Zaidi presents Nasr's idea of resacralisation of knowledge as the polar opposite of Weber's Entzauberungprozess. He quotes Nasr as saying that "Certainly my goal is to move in the opposite direction than what Max Weber called the Entzauberungprozess". Nasr's appeal to intuition as the foundation of knowledge stems from his belief that intuitive or sapiential knowledge fosters an intimate relationship between the knower, the act of knowing, and the object to be known. Nasr therefore broadens the idea of tawhid from its narrow orthodox view of God's unity to the Unity of Being. The concept of tawhid here has implications on both the ontological and epistemological levels, since it eliminates the subject-object duality that lies at the heart of the post-Enlightenment paradigm of thought. According to Nasr, rationality without intuition along with the idea of the knowing subject separated from the known object cause us to become preoccupied with the particular, relative, and ephemeral or the Universal, Absolute, and Eternal, without really being able to correlate the two. According to Nasr, the process of knowledge reconstruction must call into question not just the ontological status of physical reality, but also the epistemological validity of the knowledge that purports to explain that reality. Nasr's reconstruction thus seeks to utilise metaphysics as a "necessary reversal" of modernity's rationalization process.

===Revival of Tradition===

According Jane I. Smith, Nasr seeks to restore the sacred quality of knowledge by reversing the process by which "secularized reason has been brought to bear on sacred traditions." For Nasr, the resuscitation of Tradition is vital to resacralizing knowledge, because "a de-traditionalized world cannot manifest the sacred", nor can modern science, or the modern world in general, transcend its inherent flaws, and because "The
rediscovery of the sacred is ultimately and inextricably related to the revival of tradition". For Nasr and other traditionalists, Tradition centers on the Divine or the Sacred. It specifically refers to the "transmission of sapiential knowledge found in the spiritual, esoteric, or Gnostic traditions in each of the World Religions, a knowledge that recognizes the sacred and divine origin of the cosmos".
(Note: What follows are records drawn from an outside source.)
-- ==== Sys2Proof/Laws/State.lean ====
section
/-!
SUPPORT. Each update of State, field by field, and what each accessor reads after it.
-/

namespace Sys2Proof.Machine

variable (s : State)

/-! ## `setBuf` -/

@[simp] theorem State.setBuf_cfg (b : Nat) (blk : Block) : (s.setBuf b blk).cfg = s.cfg := rfl
@[simp] theorem State.setBuf_running (b : Nat) (blk : Block) : (s.setBuf b blk).running = s.running := rfl
@[simp] theorem State.setBuf_err (b : Nat) (blk : Block) : (s.setBuf b blk).err = s.err := rfl
@[simp] theorem State.setBuf_nobit (b : Nat) (blk : Block) : (s.setBuf b blk).nobit = s.nobit := rfl
@[simp] theorem State.setBuf_mstop (b : Nat) (blk : Block) : (s.setBuf b blk).mstop = s.mstop := rfl
@[simp] theorem State.setBuf_result (b : Nat) (blk : Block) : (s.setBuf b blk).result = s.result := rfl
@[simp] theorem State.setBuf_errcode (b : Nat) (blk : Block) : (s.setBuf b blk).errcode = s.errcode := rfl
@[simp] theorem State.setBuf_errinfo (b : Nat) (blk : Block) : (s.setBuf b blk).errinfo = s.errinfo := rfl
@[simp] theorem State.setBuf_errcmd (b : Nat) (blk : Block) : (s.setBuf b blk).errcmd = s.errcmd := rfl
@[simp] theorem State.setBuf_streamLen (b : Nat) (blk : Block) : (s.setBuf b blk).streamLen = s.streamLen := rfl
@[simp] theorem State.setBuf_br (b : Nat) (blk : Block) : (s.setBuf b blk).br = s.br := rfl
@[simp] theorem State.setBuf_tblptr (b : Nat) (blk : Block) : (s.setBuf b blk).tblptr = s.tblptr := rfl
@[simp] theorem State.setBuf_scan (b : Nat) (blk : Block) : (s.setBuf b blk).scan = s.scan := rfl
@[simp] theorem State.setBuf_eobrun (b : Nat) (blk : Block) : (s.setBuf b blk).eobrun = s.eobrun := rfl
@[simp] theorem State.setBuf_ac (b : Nat) (blk : Block) : (s.setBuf b blk).ac = s.ac := rfl
@[simp] theorem State.setBuf_pred (b : Nat) (blk : Block) : (s.setBuf b blk).pred = s.pred := rfl
@[simp] theorem State.setBuf_tvalid (b : Nat) (blk : Block) : (s.setBuf b blk).tvalid = s.tvalid := rfl
@[simp] theorem State.setBuf_bufs (b : Nat) (blk : Block) : (s.setBuf b blk).bufs = put s.bufs b blk := rfl
@[simp] theorem State.setBuf_qts (b : Nat) (blk : Block) : (s.setBuf b blk).qts = s.qts := rfl
@[simp] theorem State.setBuf_fqs (b : Nat) (blk : Block) : (s.setBuf b blk).fqs = s.fqs := rfl
@[simp] theorem State.setBuf_hts (b : Nat) (blk : Block) : (s.setBuf b blk).hts = s.hts := rfl
@[simp] theorem State.setBuf_stream (b : Nat) (blk : Block) : (s.setBuf b blk).stream = s.stream := rfl
@[simp] theorem State.setBuf_host (b : Nat) (blk : Block) : (s.setBuf b blk).host = s.host := rfl
@[simp] theorem State.setBuf_replies (b : Nat) (blk : Block) : (s.setBuf b blk).replies = s.replies := rfl
@[simp] theorem State.setBuf_draws (b : Nat) (blk : Block) : (s.setBuf b blk).draws = s.draws := rfl
@[simp] theorem State.setBuf_memDraw (b : Nat) (blk : Block) : (s.setBuf b blk).memDraw = s.memDraw := rfl
@[simp] theorem State.setBuf_qtDraw (b : Nat) (blk : Block) : (s.setBuf b blk).qtDraw = s.qtDraw := rfl
@[simp] theorem State.setBuf_predAt (b : Nat) (blk : Block) (j : Nat) : (s.setBuf b blk).predAt j = s.predAt j := rfl
@[simp] theorem State.setBuf_qt (b : Nat) (blk : Block) (j : Nat) : (s.setBuf b blk).qt j = s.qt j := rfl
@[simp] theorem State.setBuf_fq (b : Nat) (blk : Block) (j : Nat) : (s.setBuf b blk).fq j = s.fq j := rfl
@[simp] theorem State.setBuf_ht (b : Nat) (blk : Block) (i j : Nat) : (s.setBuf b blk).ht i j = s.ht i j := rfl
@[simp] theorem State.setBuf_valid (b : Nat) (blk : Block) (q : TableRef) : (s.setBuf b blk).valid q = s.valid q := rfl
@[simp] theorem State.setBuf_byteAt (b : Nat) (blk : Block) (a : Nat) : (s.setBuf b blk).byteAt a = s.byteAt a := rfl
In response to the crisis of modernity, which, according to the Traditionalist view, is caused by modern science and its secular worldview, Nasr suggests that a return to tradition is the only way to bring about the rediscovery of Sacred knowledge, which has been obscured by secular science. In this sense, tradition lies at the heart of every revelation and is the center of the circle, which encompasses and defines tradition.
— Seyedamirhossein Asghari, Sufism and Challenges of Modern and Secular Philosophy: Nasr's Perspective, 2021
 The Dictionary of Literary Biography also describes Nasr's response to the issue of desacralization of knowledge as a return to tradition, which entails "truths or principles of a divine origin revealed or unveiled to mankind and, in fact, a whole cosmic sector through various figures envisaged as messengers, prophets, avataras, the Logos or other transmitting agencies" as well as their implications in various domains of human life and thought. Ernest Wolf-Gazo asserts that "In Nasr's universe of discourse the concepts of revelation, unity, origin, source, tradition, perennial wisdom, sophia, and intellectual intuition of God are interrelated like a cobweb." He views the recovery or rediscovery of man's intellect, which is "the fundamental insight of humankind," as the ultimate goal of "the reenchantment project." This intellect is "the instrument of knowledge within man" and "is endowed with the possibility of knowing the Absolute." According to Gai Eaton, instead of theoretic knowledge, Nasr places his emphasis on "realized" knowledge. For Nasr, "The unknown is not out there, beyond the present boundary of knowledge, but at the Center of man's being here and now where it has always been". The only reason humans are unaware of it is because they have forgotten that it exists. Nasr compares such knowledge with a sun that keeps shining despite the fact that humans can no longer see its light due to their blindness. This knowledge can only be attained through "the acquisition of spiritual virtues, which is the manner in which man participates in that truth which is itself suprahuman". Such realized knowledge is never divorced or disconnected from revelation, religion, tradition and orthodoxy.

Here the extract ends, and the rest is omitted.